動画はこの「献呈」撮影の裏側が紹介されたスタッフ秘話を貼ってみます(16:00ごろから)。三勇士さんのピアノのバースデーソングに後押しされて、撮影現場でのお誕生日祝いに感動したというカメラマンさんの「音楽のちから」という言葉が響きます。


初回イベントで配信されたもの

10月の時はFacet Grand Pianoが登場する前に、他モデルのプロモーション映像も流れていました。

ベートーヴェン:ピアノ・ソナタ「月光」第三楽章

映像の作りが本当に素敵です。光と影、躍動感があって楽器も三勇士さんもかなりかっこいい!いいですね~、第三楽章!と音楽に酔っていると、鍵盤のすぐ上になにやらいくつものカラフルに光るものが見えて、電子ピアノなのだと気づかされます。

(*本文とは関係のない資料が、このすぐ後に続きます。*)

/-- A lane's hunt (R105): locked, at which offset, sequences in a row at the offset hunted, sequences in a row
elsewhere. -/
structure LaneSt where
  locked : Bool
  offset : Nat
  run : Nat
  stray : Nat
  deriving DecidableEq, Repr

def LaneSt.empty : LaneSt := ⟨false, 0, 0, 0⟩

/-- What stands ready for the front end, oldest first: a frame-start mark with the frame's size, exposures, word width, number, time
and whether it runs on the split line; a line set in a port's line buffer, the Comb address of each exposure's slot and the samples of
a slot; a line set that the fetch of a memory source has read, samples with their poison marks; a frame-end mark (R123, R126, R153,
R154). -/
inductive BufItem where
  | start (w h exposures width frame sof : Nat) (split : Bool)
  | held (line : Nat) (slots : List Nat) (samples : Nat)
  | set (line : Nat) (exps : List (List (Nat × Bool)))
  | finish (dropped : Bool)
  deriving DecidableEq, Repr

/-- The counts of a frame report (R131). -/
structure FrameCounts where
  received : Nat
  short : Nat
  long : Nat
  padded : Nat
  discarded : Nat
  orphans : Nat
  crc : Nat
  hdrCorrected : Nat
  hdrLost : Nat
  cuts : Nat
  filled : Nat
  maxShort : Nat
  maxLong : Nat
  embedded : Nat
  deriving DecidableEq, Repr

def FrameCounts.zero : FrameCounts := ⟨0, 0, 0, 0, 0, 0, 0, 0, 0, 0, 0, 0, 0, 0⟩

/-- A FRAME descriptor's fields (R127). -/
structure FrameCmd where
  tag : Nat
  padLineBlack : Bool
  padFrameBlack : Bool
  padValue : Nat
  lineBound : Nat
  sofTimeout : Nat
  lineTimeout : Nat
  report : Nat
  embed : Nat
  deriving DecidableEq, Repr

/-- A claimed frame in progress (R116 to R121): lines stored for each exposure, lines delivered, the exposures whose start
and end have come, the last line stored for each exposure; the close_reason and time of one that has closed and waits for room for its
padding lines (R119, R123). -/
structure OpenFrame where
  cmd : FrameCmd
  number : Nat
  sof : Nat
  xtrig : Nat
  counts : FrameCounts
  stored : List Nat
  delivered : Nat
  started : List Nat
  ended : List Nat
  last : List (List Nat)
  bad : Bool
  closing : Option (Nat × Nat)
  deriving DecidableEq, Repr

/-- An XTRIG_SETUP (R114). -/
structure Xtrig where
  trigger : Nat
  enable : Bool
  low : Bool
  widthMode : Bool
  width : Nat
  deriving DecidableEq, Repr

/-- A sensor port (R100 to R132). `lostMade`: the loss of lock has been raised since the port last had every lane (R105);
`unclaimed`: the frame that comes in belongs to no descriptor, or to none any more (R116, R122, R126); `unclaimedData`: lines and
packets that no exposure takes (R102, R104; a count that no register shows, DESIGN CHOICE, log entry 30); `partial_`: lines stored and not
delivered, by exposure: number and slot; `slots`: the next slot of each exposure; `halves`: halves of lines by link, exposure and
number, whether they were cut, their pixels (R103); `stopTags`: PORT_STOPs that wait for the frame's close (R127). -/
structure Port where
  setup : Option PortSetup
  awaitMap : Bool
  lanes : Sparse LaneSt
  aligned : Bool
  lostMade : Bool
  armed : Option FrameCmd
  frame : Option OpenFrame
  unclaimed : Bool
  unclaimedData : Nat
  orphans : Nat
  partial_ : Sparse (List (Nat × Nat))
  slots : Sparse Nat
  halves : List (Nat × Nat × Nat × Bool × List Nat)
  halfCount : Sparse Nat
  lineNo : Sparse Nat
  bufs : Sparse (List BufItem)
  xtrig : Option Xtrig
  xtrigNext : Option Xtrig
  pulse : Bool
  xtrigTime : Nat
  mclk : Nat
  mclkLock : Bool
  mclkOn : Bool
  stopTags : List Nat
  lastSof : Nat
  deriving DecidableEq, Repr

def Port.empty : Port :=
  { setup := none, awaitMap := false, lanes := [], aligned := false, lostMade := false, armed := none, frame := none, unclaimed := false,
    unclaimedData := 0, orphans := 0, partial_ := [], slots := [], halves := [], halfCount := [], lineNo := [], bufs := [], xtrig := none,
    xtrigNext := none, pulse := false, xtrigTime := 0, mclk := 0, mclkLock := false, mclkOn := false, stopTags := [],
    lastSof := 0 }

/-- The line sets in a port's buffer: those of the fuller half. -/
def Port.fill (p : Port) : Nat :=
  let sets (h : Nat) : Nat := ((sget [] p.bufs h).filter (fun i => match i with | .held _ _ _ => true | _ => false)).length
  max (sets 0) (sets 1)

/-- A front end's arbitration between its two ports (R124): the port last served and the sets taken in a row. -/
structure Arb where
  last : Nat
  taken : Nat
  deriving DecidableEq, Repr

def Arb.empty : Arb := ⟨0, 0⟩

/-! Raw front ends and colour engines (spec/04_raw_front_end.md, spec/05_colour_engine.md). -/

/-- A mosaic sample: its value (S8.16, R136), its saturation mark (R142), its poison mark (R157), and the value that the
histogram bins when that is not the value itself (R147). -/
structure Smp where
  v : Int
  sat : Bool
  bad : Bool
  h : Int
  deriving DecidableEq, Repr

/-- An RFE_FRAME with its frame parameter block (R163, R164). -/
structure RfeCmd where
  tag : Nat
  memory : Bool
  cfa : Nat
  toClr : Bool
  rawEn : Bool
  rawTap : Bool
  rawShift : Nat
  statsEn : Bool
  histSrc : Nat
  histShift : Nat
  zonesX : Nat
  zonesY : Nat
  linEn : Bool
  shadeEn : Bool
  sdefEn : Bool
  ddefEn : Bool
  statsAddr : Nat
  rawAddr : Nat
  rawStride : Nat
  srcAddr : Nat
  srcStride : Nat
  w : Nat
  h : Nat
  exposures : Nat
  width : Nat
  black : List Nat
  ratios : List Nat
  satS : Nat
  los : List Nat
  his : List Nat
  dynAbs : Nat
  dynRel : Nat
  staticCount : Nat
  deriving DecidableEq, Repr

/-- The statistics of a frame (R147 to R149): histogram counts by 1,024 × phase + bin; sums, counts and saturated counts
by 4 × zone + phase. -/
structure RfeStats where
  hist : Sparse Nat
  zones : Sparse (Nat × Nat × Nat)
  replaced : Nat
  saturated : Nat
  hot : Nat
  cold : Nat
  skipped : Nat
  poisoned : Nat
  deriving DecidableEq, Repr

def RfeStats.zero : RfeStats := ⟨[], [], 0, 0, 0, 0, 0, 0⟩

/-- An open frame of a raw front end: its size, the columns processed and owned (R158), the banks it started with (R161),
the static defects that apply (R145), the line sets taken, the lines sent on, and the shaded lines that the defect stages
still need. -/
structure RfeOpen where
  cmd : RfeCmd
  w : Nat
  h : Nat
  exposures : Nat
  width : Nat
  first : Nat
  cols : Nat
  ownFirst : Nat
  ownCols : Nat
  right : Bool
  number : Nat
  sof : Nat
  banks : Nat
  statics : List (Nat × Nat × Nat)
  taken : Nat
  sent : Nat
  win : List (Nat × List Smp)
  stats : RfeStats
  bad : Bool
  deriving DecidableEq, Repr

/-- A slot of a raw front end (R152 to R154): the armed and the open frame, whether an unclaimed frame is being
discarded, and what the fetch of a memory source has made ready. -/
structure RfeSlot where
  armed : Option RfeCmd
  frame : Option RfeOpen
  unclaimed : Bool
  feed : List BufItem
  fetched : Nat
  deriving DecidableEq, Repr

月明かりの中でのピアノ演奏は、映画『蜜蜂と遠雷』の「月光(第一楽章)」などを連弾するシーンを彷彿とさせますが、むしろこちらの動画の方が先ですね!

この他にバッハの平均律クラヴィーア曲集がもうひとつ流れた気がします。どの曲だったか思い出せず、残念。筆者の記憶違いかもしれませんが…。


最後に ~配信コンサートに欠かせないツール:ノイキャンヘッドホン~

今回の未来型電子ピアノといい、クラシック音楽さえコンサートが配信されたことといい、今年はデジタルを意識する1年でした。コンサートに行けばピアノってそういう音でしたよね!という生演奏の感動などがあるとはいえ、動画やライブ配信の便利さを十分に享受することとなりました。

そこで今回のコンサート(楽器)の未来的なコンセプトにあやかって、配信コンサートを満喫するために重宝しているデジタルツールについて、最後に書き添えてみます。

筆者が使っているのは完全ワイヤレスのノイズキャンセリングヘッドホン(WF-1000XM3)なのですが、配信コンサートを観るときはどんなに部屋が静かでもこれをBluetoothでパソコンやiPhoneにつなげて、音をヘッドホンから取ります。つまり我が家の環境ではテレビより、CDプレイヤー(ワイヤレススピーカー)より、パソコンやスマホにつなげたヘッドホン経由での音がいちばん良いという、ちょっと皮肉にも聞こえますが、それほど頼りがいのある高音質です。コンサートが始まる前など、家の中を動いていても聞き逃すことがないという完全ワイヤレスの便利さもありますが!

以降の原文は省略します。